A researcher at the University of Missouri-Columbia, (MU) USA, through an intense study, has found that playing violent games alters a person’s brain function and de-sensitizes chronic players to real world violence.

Bruce Bartholow, assistant professor - psychological sciences, MU, said, “Most of us naturally have a strong aversion to the sight of blood and gore. Surgeons and soldiers may need to overcome these reactions, in order to perform their duties. But, for most people, a diminished reaction to the effects of violence is not adaptive. It can reduce inhibitions against aggressive behavior and increase the possibility of inflicting violence on others.”

Bartholow, along with Brad Bushman from the University of Michigan and Marc Sestir at the University of North Carolina at Chapel Hill, asked 39 male undergraduate students how often they played their five favourite video games, and how violent the games were.
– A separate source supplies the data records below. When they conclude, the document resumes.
-- ==== Sys2Proof/Machine/Train.lean ====
section
/-! DEFINITION. Training of a trunk port (R19, R136, R150, R151, R154, R160, R161, R199 to R205, R213, R663): its frames, its steps,
equaliser settings, delay calibration, keying, and link up. What a lane's analogue front end finds comes with the frames from outside
(log entry 12). -/

namespace Sys2Proof.Machine

/-! ### TX FFE (R150, R151) -/

/-- The five taps of an FFE object. -/
def tapsOf (v : Nat) : List Int := (List.range 5).map fun i => signed 6 (field v (6 * i + 5) (6 * i))

/-- An FFE object of five taps. -/
def ofTaps (ts : List Int) : Nat := ((List.range 5).map fun i => unsigned 6 (ts.getD i 0) * 2 ^ (6 * i)).sum

/-- A tap lies in its range (R150). -/
def tapIn (i : Nat) (x : Int) : Bool :=
  if i = 2 then decide (12 ≤ x ∧ x ≤ 32)
  else if i = 1 ∨ i = 3 then decide (-12 ≤ x ∧ x ≤ 0)
  else if i = 0 then decide (-6 ≤ x ∧ x ≤ 0)
  else decide (-6 ≤ x ∧ x ≤ 6)

/-- The taps are within the ranges of R150, and their magnitudes sum to 32. -/
def tapsOk (ts : List Int) : Bool := ((List.range 5).all fun i => tapIn i (ts.getD i 0)) && (ts.map Int.natAbs).sum == 32

/-- Taps from the free numbers of a preset, brought into the ranges of R150 with a sum of 32 (log entry 20). -/
def presetTaps (x : Nat × Nat × Nat × Nat × Bool) : List Int :=
  let a := x.1 % 7
  let b := min (x.2.1 % 13) (20 - a)
  let c := min (x.2.2.1 % 13) (20 - a - b)
  let d := min (x.2.2.2.1 % 7) (20 - a - b - c)
  [-(a : Int), -(b : Int), ((32 - a - b - c - d : Nat) : Int), -(c : Int), if x.2.2.2.2 then -(d : Int) else (d : Int)]

/-- Preset `n`, 0 to 7 by request, 8 to 11 the starting presets of the channel classes 0 to 3. -/
def ffePreset (n : Nat) : Nat := ofTaps (presetTaps (Config.ffePreset n))

/-- A request on the taps of a transmitter: the status of training byte 27 and the taps after it. A step of a side tap takes its difference
from c(0), and of c(0) from c(−1), so that the sum stays 32 (log entry 20). -/
def ffeAfter (v req : Nat) : Nat × Nat :=
  let ts := tapsOf v
  let i := field req 2 0
  let op := field req 4 3
  if op = 0 then (0, v)
  else if op = 3 then (0, ffePreset (field req 7 5))
  else if 5 ≤ i then (2, v)
  else
    let x := ts.getD i 0 + (if op = 1 then 1 else -1)
    if !tapIn i x then (1, v)
    else
      let grow : Int := (x.natAbs : Int) - (ts.getD i 0).natAbs
      let new := if i = 2 then (ts.set 2 x).set 1 (ts.getD 1 0 + grow) else (ts.set i x).set 2 (ts.getD 2 0 - grow)
      if tapsOk new then (0, ofTaps new) else (2, v)

/-- The far receiver's request on a lane this end transmits on: the taps follow, and the status goes back with the next frame. -/
def Hub.ffeRequest (h : Hub) (p : Port) (l : Lane) (d : Fin 2) (req : Nat) : Hub :=
  match (h.lane p l).ffe[d] with
  | none => h
  | some v =>
    let (st, v) := ffeAfter v req
    h.setLane p l fun s => { s with ffe := s.ffe.set d (some v), status := st }

/-- A transmitter starts from the preset of the channel class (R164 `TK_CHANNEL_CLASS`). -/
def Hub.ffeStart (h : Hub) (p : Port) (l : Lane) (d : Fin 2) : Hub :=
  h.setLane p l fun s => { s with ffe := s.ffe.set d (some (ffePreset (8 + h.eff (Obj.TK_CHANNEL_CLASS p)))) }

/-! ### Receivers (R152, R154, R160, R161) -/

/-- Thresholds that exist at a rate: NRZ uses only the middle one (R152). -/
def sliceBits (rate : Nat) (v : Nat) : Nat := if pam4 rate then v % 2 ^ 24 else v / 256 % 256 * 256

/-- What a receiver has found becomes the stored set of a direction, with the phase that R141 measures from; its deskew delay stays. -/
def Hub.fillSet (h : Hub) (p : Port) (r : RxIn) (d : Fin 2) : Hub :=
  h.setLane p r.lane fun s =>
    let old := s.sets[d].getD {}
    { s with phase0 := s.phase0.set d (signed 32 r.phase.toNat), sets := s.sets.set d (some { old with
        ctle := r.ctle.val, dfe1 := r.dfe1.toNat, dfe2 := r.dfe2.toNat, dfe3 := r.dfe3.toNat,
        slice := sliceBits (h.links[p]).rate r.slice.toNat, phase := signed 32 r.phase.toNat }) }

/-- The skew object of a lane and direction. -/
def skewKey (p l d : Nat) : Nat := if d = 0 then Obj.SKEW_AWAY p l else Obj.SKEW_TOWARD p l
After which, the researchers showed participants a series of images on a computer screen, including emotionally neutral images, such as a man riding a bicycle; violent images, such as a man holding a gun to another man’s head; and negative, but non-violent images, such as a dead dog. As participants viewed these images, the researchers measured a type of brainwave, known as P300, which is believed to reflect how people evaluate images like these.

After viewing the pictures, participants were told that the last part of the experiment involved a competition with another participant, to see who could press a button faster following a series of tones. Before each tone, participants set the level of a noise blast that their opponent would receive if the opponent lost. In reality there was no opponent.

The researchers found that the participants who routinely played violent video games showed less brain reactivity, measured by diminished amplitude of the P300 brainwaves, when they viewed the violent images compared to the equally negative, non-violent image. They also found that the smaller a participant’s brain response to violent images, the more aggressively he behaved during the final part of the experiment.

Barthlow said, These findings are among the first to link chronic violent video game play, diminished brain responses and aggressive behavior. People often assume that any negative effects of playing violent games are short-lived, but these results suggest that repeated exposure to violent video games has lasting negative consequences for both brain function and behaviour.